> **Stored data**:

━━━━━━━━━━━━━━━━

-- ==== Sys2Proof/Tests/Slice0.lean ====
section
/-! SUPPORT. The model's own tests.  Expected results come from the worked vectors of 95_test_vectors.md (TC1) and from the
rules' own examples; then one witness per statement that has hypotheses. -/

namespace Sys2Proof.Tests

open Sys2Proof.Machine

/-! ### Helpers -/

/-- A small TC1 state: handshake state, environment's answers; `LEDC` as §2.3 of the vectors has it, `BTN` as §2.5. -/
def st (r : ResetState) (a : EnvAnswer := ⟨.accepted, 0, true⟩) : State :=
  { State.resetOf .tc1 with rst := r, env := a, btn := 0x6F, ledc := ⟨0x46, 0x0F, 0x2E, 0x8F, 0xCB, 0x06⟩ }

def rejecting : EnvAnswer := ⟨.rejected, 2, true⟩
def faulting : EnvAnswer := ⟨.accepted, 0, false⟩

/-- TC1 with the restart switch on. -/
def switchOn : Config := { Config.tc1 with resetFromAnyState := true }

/-- TC1 in mask mode AllFour. -/
def allFour : Config := { Config.tc1 with maskMode := .allFour }

/-- The next state, where there is one. -/
def nextOf : Host.Outcome State Fault Refusal → Option State
  | .next t => some t
  | .fault _ => none
  | .refused _ => none

/-- A next state that a computation finds, with what the computation shows of it. -/
theorem next_of_any {o : Host.Outcome State Fault Refusal} {p : State → Bool} (h : (nextOf o).any p = true) :
    ∃ t, o = .next t ∧ p t = true := by
  cases o with
  | next t => exact ⟨t, rfl, h⟩
  | fault r => cases h
  | refused r => cases h

theorem next_of_isSome {o : Host.Outcome State Fault Refusal} (h : (nextOf o).isSome = true) : ∃ t, o = .next t := by
  cases o with
  | next t => exact ⟨t, rfl⟩
  | fault r => cases h
  | refused r => cases h

/-- What the vectors show of a step: `RST`, `BTN`, the bytes on TX. -/
def seen (o : Host.Outcome State Fault Refusal) : Option (ResetState × Byte × List (List Byte)) :=
  (nextOf o).map fun t => (t.rst, t.btn, t.txLog.map Submission.bytes)

/-- What the vectors show of a request: the result codes, the cache, the bytes on TX. -/
def answered (o : Host.Outcome State Fault Refusal) : Option (List ReqResult × List Byte × List (List Byte)) :=
  (nextOf o).map fun t => (t.results, t.ledc.toList, t.txLog.map Submission.bytes)

/-! ### Well-formedness: what each check refuses -/

theorem test_wf_refuses_reset_ack_collision : ({ Config.tc1 with opAck := 0x46 } : Config).wf = false := by decide
theorem test_wf_refuses_reset_bioc_collision : ({ Config.tc1 with opBiocEvent := 0x46 } : Config).wf = false := by decide
theorem test_wf_refuses_ack_bioc_collision : ({ Config.tc1 with opBiocEvent := 0x40 } : Config).wf = false := by decide
theorem test_wf_refuses_equal_request_codes :
    ({ Config.tc1 with reqCode := ⟨0, 1, 2, 3, 4, 0⟩ } : Config).wf = false := by decide
theorem test_wf_refuses_known_opcode_as_other : (Instr.rxOther 0x40 0 0).wf .tc1 = false := by decide
theorem test_wf_refuses_known_code_as_unsupported : (Instr.reqUnsupported 5 0).wf .tc1 = false := by decide
theorem test_bytes_refuse_short_packet : decodeBytes .tc1 [0x46, 0x00] = .error (.notThreeBytes 2) := by decide
theorem test_bytes_refuse_configuration :
    decodeBytes { Config.tc1 with opAck := 0x46 } [0x46, 0x00, 0x00] = .error .illFormedConfiguration := by decide

/-! ### Decoding: words written out from R60, R69 under TC1 -/

theorem test_decode_rxReset : decode .tc1 (.packet ⟨0b01000110, 0x00, 0x00⟩) = .rxReset 0 0 := by decide
theorem test_decode_rxAck : decode .tc1 (.packet ⟨0b01000000, 0x12, 0x34⟩) = .rxAck 0x12 0x34 := by decide
theorem test_decode_rxBiocEvent : decode .tc1 (.packet ⟨0b01000001, 0b11111110, 0b11111111⟩) = .rxBiocEvent 0xFE 0xFF := by
  decide
theorem test_decode_rxOther : decode .tc1 (.packet ⟨0b01000111, 0x12, 0x34⟩) = .rxOther 0x47 0x12 0x34 := by decide
theorem test_decode_reqInitialize : decode .tc1 (.request ⟨0, 7⟩) = .reqInitialize 7 := by decide
theorem test_decode_reqGetButtons : decode .tc1 (.request ⟨1, 7⟩) = .reqGetButtons 7 := by decide
theorem test_decode_reqSetLed : decode .tc1 (.request ⟨2, 0x0405ABCD⟩) = .reqSetLed 0x0405ABCD := by decide
theorem test_decode_reqLedAck : decode .tc1 (.request ⟨3, 7⟩) = .reqLedAck 7 := by decide
theorem test_decode_reqLedRequest : decode .tc1 (.request ⟨4, 7⟩) = .reqLedRequest 7 := by decide
theorem test_decode_reqReadLed : decode .tc1 (.request ⟨5, 7⟩) = .reqReadLed 7 := by decide
theorem test_decode_reqUnsupported : decode .tc1 (.request ⟨6, 7⟩) = .reqUnsupported 6 7 := by decide
theorem test_tableWord_packet : decodeTableWord 24 0x341247 = some (.rxOther 0x47 0x12 0x34) := by decide
theorem test_tableWord_request : decodeTableWord 64 0x0405ABCD00000002 = some (.reqSetLed 0x0405ABCD) := by decide
theorem test_fetchWord_packet : (nextOf (step (State.reset.withFetchWord 24 0x46))).map State.rst = some .awaitingUserModeAck := by
  decide
theorem test_fetchWord_request : (nextOf (step (State.reset.withFetchWord 64 0x06))).map State.results =
    some [.fail .unsupportedRequest] := by decide

/-- The output rows' bytes (R67, `tc1_value` of the table). -/
theorem test_tx_rows : txBytes .tc1 (st .idle).ledc .txEnableEvents = some [0x43] ∧
    txBytes .tc1 (st .idle).ledc .txLedUserMode = some [0x48] ∧
    txBytes .tc1 (st .idle).ledc .txLedRestore = some [0x46, 0x0F, 0x2E, 0x8F, 0xCB, 0x06] ∧
    txBytes .tc1 (st .idle).ledc (.txLedSet 0x0405ABCD) = some [0x46, 0x05, 0x4F, 0x00, 0x7D, 0x00] ∧
    txBytes .tc1 (st .idle).ledc .txInit = some [0x43, 0x48] := by decide

/-! ### LedEncoder: E1 to E15 -/

theorem test_encode_E1 : (encodeLed .tc1 0x000F1234).toList = [0x46, 0x0F, 0x2E, 0x8F, 0xCB, 0x06] := by decide
theorem test_encode_E2 : (encodeLed .tc1 0x0405ABCD).toList = [0x46, 0x05, 0x4F, 0x00, 0x7D, 0x00] := by decide
theorem test_encode_E3_allFour : (encodeLed allFour 0x08000000).toList = [0x46, 0x0F, 0x00, 0x00, 0x00, 0x10] := by decide
theorem test_encode_E9 : (encodeLed .tc1 0xFFFFFFFF).toList = [0x46, 0x0F, 0xF8, 0xF8, 0xF8, 0xF8] := by decide
theorem test_encode_E11 : (encodeLed .tc1 0x01005678).toList = [0x46, 0x00, 0x10, 0x00, 0x00, 0x00] := by decide
theorem test_encode_E14 : (encodeLed .tc1 0x0A0A0000).toList = [0x46, 0x0A, 0x00, 0xF7, 0x00, 0xF7] := by decide
theorem test_encode_E15 : encodeLed .tc1 0xF0FF1234 = encodeLed .tc1 0x000F1234 := by decide
/-- §2.1's corner case: entries 0xF0 and 0x18, where adding is not or-ing. -/
theorem test_encode_addition : dpOverlay true 0xF0 = 0x00 ∧ dpOverlay true 0x18 = 0x28 := by decide

/-! ### ButtonDecoder: K1 to K16 -/

theorem test_buttons_K1 : buttonWord 0x0 0x0 = 0xFF := by decide
theorem test_buttons_K8 : buttonWord 0xF 0xD = 0x40 := by decide
theorem test_buttons_K9 : buttonWord 0xF 0xB = 0x20 := by decide
theorem test_buttons_K12 : buttonWord 0xA 0x5 = 0xC5 := by decide
theorem test_buttons_K16 : buttonWord 0xF 0x3 = 0xA0 := by decide
theorem test_flags_K8 : pressed 0x40 .left = true ∧ pressed 0x40 .down = false ∧ pressed 0x01 .start = true := by decide

/-! ### RX rows: H1 to H17 -/

theorem test_rxReset_H1 : seen (exec (.rxReset 0xFF 0xAB) (st .idle)) = some (.awaitingUserModeAck, 0x6F, [[0x43]]) := by
  decide
theorem test_rxReset_H9_H14 :
    seen (exec (.rxReset 0 0) (st .awaitingLedRestoreAck)) = some (.awaitingLedRestoreAck, 0x6F, []) ∧
    seen (exec (.rxReset 0 0) { st .awaitingLedRestoreAck with cfg := switchOn }) =
      some (.awaitingUserModeAck, 0x6F, [[0x43]]) := by decide
theorem test_rxAck_H6_H17 :
    seen (exec (.rxAck 0x12 0x34) (st .awaitingUserModeAck)) = some (.awaitingLedRestoreAck, 0x6F, [[0x48]]) ∧
    (nextOf (exec (.rxAck 0 0) (st .awaitingUserModeAck rejecting))).map (fun t => (t.rst, t.txLog)) =
      some (.awaitingLedRestoreAck, [⟨.ledUserMode, [0x48], .rejected, [0x48]⟩]) := by decide
theorem test_rxAck_H10_H2 :
    seen (exec (.rxAck 0 0) (st .awaitingLedRestoreAck)) = some (.idle, 0x6F, [[0x46, 0x0F, 0x2E, 0x8F, 0xCB, 0x06]]) ∧
    seen (exec (.rxAck 0 0) (st .idle)) = some (.idle, 0x6F, []) := by decide
theorem test_rxBiocEvent_H3_H7 :
    seen (exec (.rxBiocEvent 0xFE 0xFF) (st .idle)) = some (.idle, 0x01, []) ∧
    seen (exec (.rxBiocEvent 0xF0 0xF0) (st .awaitingUserModeAck)) = some (.awaitingUserModeAck, 0xFF, []) := by decide
/-- §2.2, packet level: the upper nibbles are ignored. -/
theorem test_rxBiocEvent_high_nibbles : seen (exec (.rxBiocEvent 0x0E 0x3F) (st .idle)) = some (.idle, 0x01, []) := by decide
theorem test_rxOther_H8 :
    seen (exec (.rxOther 0x47 0x12 0x34) (st .awaitingUserModeAck)) = some (.awaitingUserModeAck, 0x6F, []) := by decide

/-! ### REQ rows: Q1 to Q11 -/

theorem test_reqInitialize_Q1_Q2 :
    answered (exec (.reqInitialize 0) (st .idle)) =
      some ([.ok], [0x46, 0x0F, 0x2E, 0x8F, 0xCB, 0x06], [[0x43, 0x48]]) ∧
    answered (exec (.reqInitialize 0) (st .idle rejecting)) =
      some ([.fail .transmitFailure], [0x46, 0x0F, 0x2E, 0x8F, 0xCB, 0x06], [[0x43, 0x48]]) := by decide
theorem test_reqGetButtons_Q3_Q4 :
    answered (exec (.reqGetButtons 0) (st .idle)) = some ([.okValue 0x6F], [0x46, 0x0F, 0x2E, 0x8F, 0xCB, 0x06], []) ∧
    answered (exec (.reqGetButtons 0) (st .idle faulting)) =
      some ([.fail .copyFailure], [0x46, 0x0F, 0x2E, 0x8F, 0xCB, 0x06], []) := by decide
/-- Q5, Q6, and R45: two bytes of the rejected command reach the wire when the environment says so. -/
theorem test_reqSetLed_Q6 :
    answered (exec (.reqSetLed 0x0405ABCD) (st .idle rejecting)) =
      some ([.fail .transmitFailure], [0x46, 0x05, 0x4F, 0x00, 0x7D, 0x00], [[0x46, 0x05, 0x4F, 0x00, 0x7D, 0x00]]) ∧
    (nextOf (exec (.reqSetLed 0x0405ABCD) (st .idle rejecting))).map State.wire = some [0x46, 0x05] := by decide
theorem test_reqLedAck_Q7 : answered (exec (.reqLedAck 9) (st .awaitingUserModeAck)) =
    some ([.ok], [0x46, 0x0F, 0x2E, 0x8F, 0xCB, 0x06], []) := by decide
theorem test_reqLedRequest_Q8 : answered (exec (.reqLedRequest 9) (st .idle)) =
    some ([.ok], [0x46, 0x0F, 0x2E, 0x8F, 0xCB, 0x06], []) := by decide
theorem test_reqReadLed_Q9 : answered (exec (.reqReadLed 9) (st .idle faulting)) =
    some ([.ok], [0x46, 0x0F, 0x2E, 0x8F, 0xCB, 0x06], []) := by decide
theorem test_reqUnsupported_Q10 : answered (exec (.reqUnsupported 6 9) (st .idle)) =
    some ([.fail .unsupportedRequest], [0x46, 0x0F, 0x2E, 0x8F, 0xCB, 0x06], []) := by decide

/-! ### TX rows and the step -/

theorem test_txLedSet : seen (exec (.txLedSet 0x0405ABCD) (st .idle)) =
    some (.idle, 0x6F, [[0x46, 0x05, 0x4F, 0x00, 0x7D, 0x00]]) := by decide
theorem test_txLedRestore : seen (exec .txLedRestore (st .idle)) =
    some (.idle, 0x6F, [[0x46, 0x0F, 0x2E, 0x8F, 0xCB, 0x06]]) := by decide

/-- One pending packet (an ACK) and one pending request (a SET_LED), as §2.6 has them. -/
def contended (first : Agent) : State :=
  { st .awaitingLedRestoreAck with
    rxPending := [⟨⟨0x40, 0, 0⟩, ⟨.accepted, 0, true⟩⟩]
    reqPending := [⟨⟨2, 0x000F1234⟩, ⟨.accepted, 0, true⟩⟩]
    sched := [first] }

theorem test_step_packet_first : (nextOf (step (contended .rx))).map (fun t => (t.rst, t.rxPending, t.reqPending.length)) =
    some (.idle, [], 1) := by decide
theorem test_step_request_first :
    (nextOf (step (contended .req))).map (fun t => (t.rst, t.rxPending.length, t.reqPending, t.results)) =
    some (.awaitingLedRestoreAck, 1, [], [.ok]) := by decide
theorem test_step_refuses_configuration :
    nextOf (step { st .idle with cfg := { Config.tc1 with opAck := 0x46 } }) = none := by decide

/-! ### Witnesses: the hypotheses of each statement are met together, clause by clause -/

theorem witness_CollidingOpcodesAreRefused :
    (let s := { st .idle with cfg := { Config.tc1 with opAck := 0x46 } }; s.cfg.opReset = s.cfg.opAck) ∧
    (let s := { st .idle with cfg := { Config.tc1 with opBiocEvent := 0x46 } }; s.cfg.opReset = s.cfg.opBiocEvent) ∧
    (let s := { st .idle with cfg := { Config.tc1 with opBiocEvent := 0x40 } }; s.cfg.opAck = s.cfg.opBiocEvent) := by decide

theorem witness_PacketClassByWholeOpcode :
    Config.tc1.wf = true ∧ (0x46 : Byte) = Config.tc1.opReset ∧ (0x40 : Byte) = Config.tc1.opAck ∧
    (0x41 : Byte) = Config.tc1.opBiocEvent ∧
    (∀ op ∈ [(0x00 : Byte), 0x3F, 0x42, 0x47, 0xFF],
      op ≠ Config.tc1.opReset ∧ op ≠ Config.tc1.opAck ∧ op ≠ Config.tc1.opBiocEvent) := by decide

theorem unsupported_six : ∀ k : ReqKind, (6 : Nat) ≠ Config.tc1.reqCode.code k := by
  intro k; cases k <;> decide

theorem witness_RequestKindByCode : Config.tc1.wf = true ∧ ∀ k : ReqKind, (6 : Nat) ≠ Config.tc1.reqCode.code k :=
  ⟨by decide, unsupported_six⟩

theorem witness_DecodeOfEncode :
    (Config.tc1.wf = true ∧ (Instr.rxOther 0x47 1 2).wf .tc1 = true ∧
      encode .tc1 (.rxOther 0x47 1 2) = some (.packet ⟨0x47, 1, 2⟩)) ∧
    (Config.tc1.wf = true ∧ (Instr.reqUnsupported 6 2).wf .tc1 = true ∧
      encode .tc1 (.reqUnsupported 6 2) = some (.request ⟨6, 2⟩)) := by decide

theorem witness_PacketIsThreeBytes :
    ({ Config.tc1 with opAck := 0x46 } : Config).wf = false ∧
    (Config.tc1.wf = true ∧ ([1, 2] : List Byte).length ≠ 3 ∧ ([1, 2, 3, 4] : List Byte).length ≠ 3) ∧
    (Config.tc1.wf = true ∧ ([0x46, 2, 3] : List Byte) = [0x46, 2, 3]) := by decide

theorem witness_BiocEventReadsLowNibbles :
    (0x0E : Byte) ≠ 0xFE ∧ (0x0E : Byte).toNat % 16 = (0xFE : Byte).toNat % 16 ∧
    (0x3F : Byte).toNat % 16 = (0xFF : Byte).toNat % 16 := by decide

/-- The four cases of a lane at digits 0 and 3, and both mask modes. -/
theorem witness_EncodedBytesByBits :
    (let d : Descriptor := 0x080A000F
     ((15 : Fin 16).val = d.toNat / 2 ^ (4 * (0 : Fin 4).val) % 16 ∧ d.getLsbD 16 = false ∧ d.getLsbD 24 = false) ∧
     ((0 : Fin 16).val = d.toNat / 2 ^ (4 * (3 : Fin 4).val) % 16 ∧ d.getLsbD 19 = true ∧ d.getLsbD 27 = true)) ∧
    (let d : Descriptor := 0x0108F000
     ((0 : Fin 16).val = d.toNat / 2 ^ (4 * (0 : Fin 4).val) % 16 ∧ d.getLsbD 16 = false ∧ d.getLsbD 24 = true) ∧
     ((15 : Fin 16).val = d.toNat / 2 ^ (4 * (3 : Fin 4).val) % 16 ∧ d.getLsbD 19 = true ∧ d.getLsbD 27 = false)) ∧
    Config.tc1.maskMode = .fromDescriptor ∧ allFour.maskMode = .allFour := by decide

theorem witness_LanesAreIndependent :
    (let d : Descriptor := 0x0E0E1234; let d' : Descriptor := 0x00005674
     (∀ j < 4, d.getLsbD (4 * (0 : Fin 4).val + j) = d'.getLsbD (4 * (0 : Fin 4).val + j)) ∧
     d.getLsbD (16 + (0 : Fin 4).val) = d'.getLsbD (16 + (0 : Fin 4).val) ∧
     d.getLsbD (24 + (0 : Fin 4).val) = d'.getLsbD (24 + (0 : Fin 4).val) ∧ d ≠ d') ∧
    (0x070F1234 : Descriptor).getLsbD (24 + (3 : Fin 4).val) = false := by decide

theorem witness_ReservedDescriptorBitsIgnored :
    (0xF0FF1234 : Descriptor) ≠ 0x000F1234 ∧
    (0xF0FF1234 : Descriptor) &&& 0x0F0FFFFF = (0x000F1234 : Descriptor) &&& 0x0F0FFFFF := by decide

theorem tc1_segDpClear : Config.tc1.segDpClear := by
  unfold Config.segDpClear; decide

theorem witness_PointIsOrWhereBitFourClear :
    Config.tc1.segDpClear ∧ (0x070F1234 : Descriptor).getLsbD (24 + (3 : Fin 4).val) = false :=
  ⟨tc1_segDpClear, by decide⟩

theorem witness_WiringCorrection :
    (0b0010 : Nibble).getLsbD 1 ≠ (0b0010 : Nibble).getLsbD 2 ∧
    (0b0110 : Nibble).getLsbD 1 = (0b0110 : Nibble).getLsbD 2 ∧
    (0b1001 : Nibble).getLsbD 1 = (0b1001 : Nibble).getLsbD 2 := by decide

━━━━━━━━━━━━━━━━

Given the records above, restate word for word only the lines starting at the one with "Q1 to Q11 -/" and ending at the one with "answered (exec (.reqGetButtons 0) (st .idle faulting))".

/-! ### REQ rows: Q1 to Q11 -/

theorem test_reqInitialize_Q1_Q2 :
    answered (exec (.reqInitialize 0) (st .idle)) =
      some ([.ok], [0x46, 0x0F, 0x2E, 0x8F, 0xCB, 0x06], [[0x43, 0x48]]) ∧
    answered (exec (.reqInitialize 0) (st .idle rejecting)) =
      some ([.fail .transmitFailure], [0x46, 0x0F, 0x2E, 0x8F, 0xCB, 0x06], [[0x43, 0x48]]) := by decide
theorem test_reqGetButtons_Q3_Q4 :
    answered (exec (.reqGetButtons 0) (st .idle)) = some ([.okValue 0x6F], [0x46, 0x0F, 0x2E, 0x8F, 0xCB, 0x06], []) ∧
    answered (exec (.reqGetButtons 0) (st .idle faulting)) =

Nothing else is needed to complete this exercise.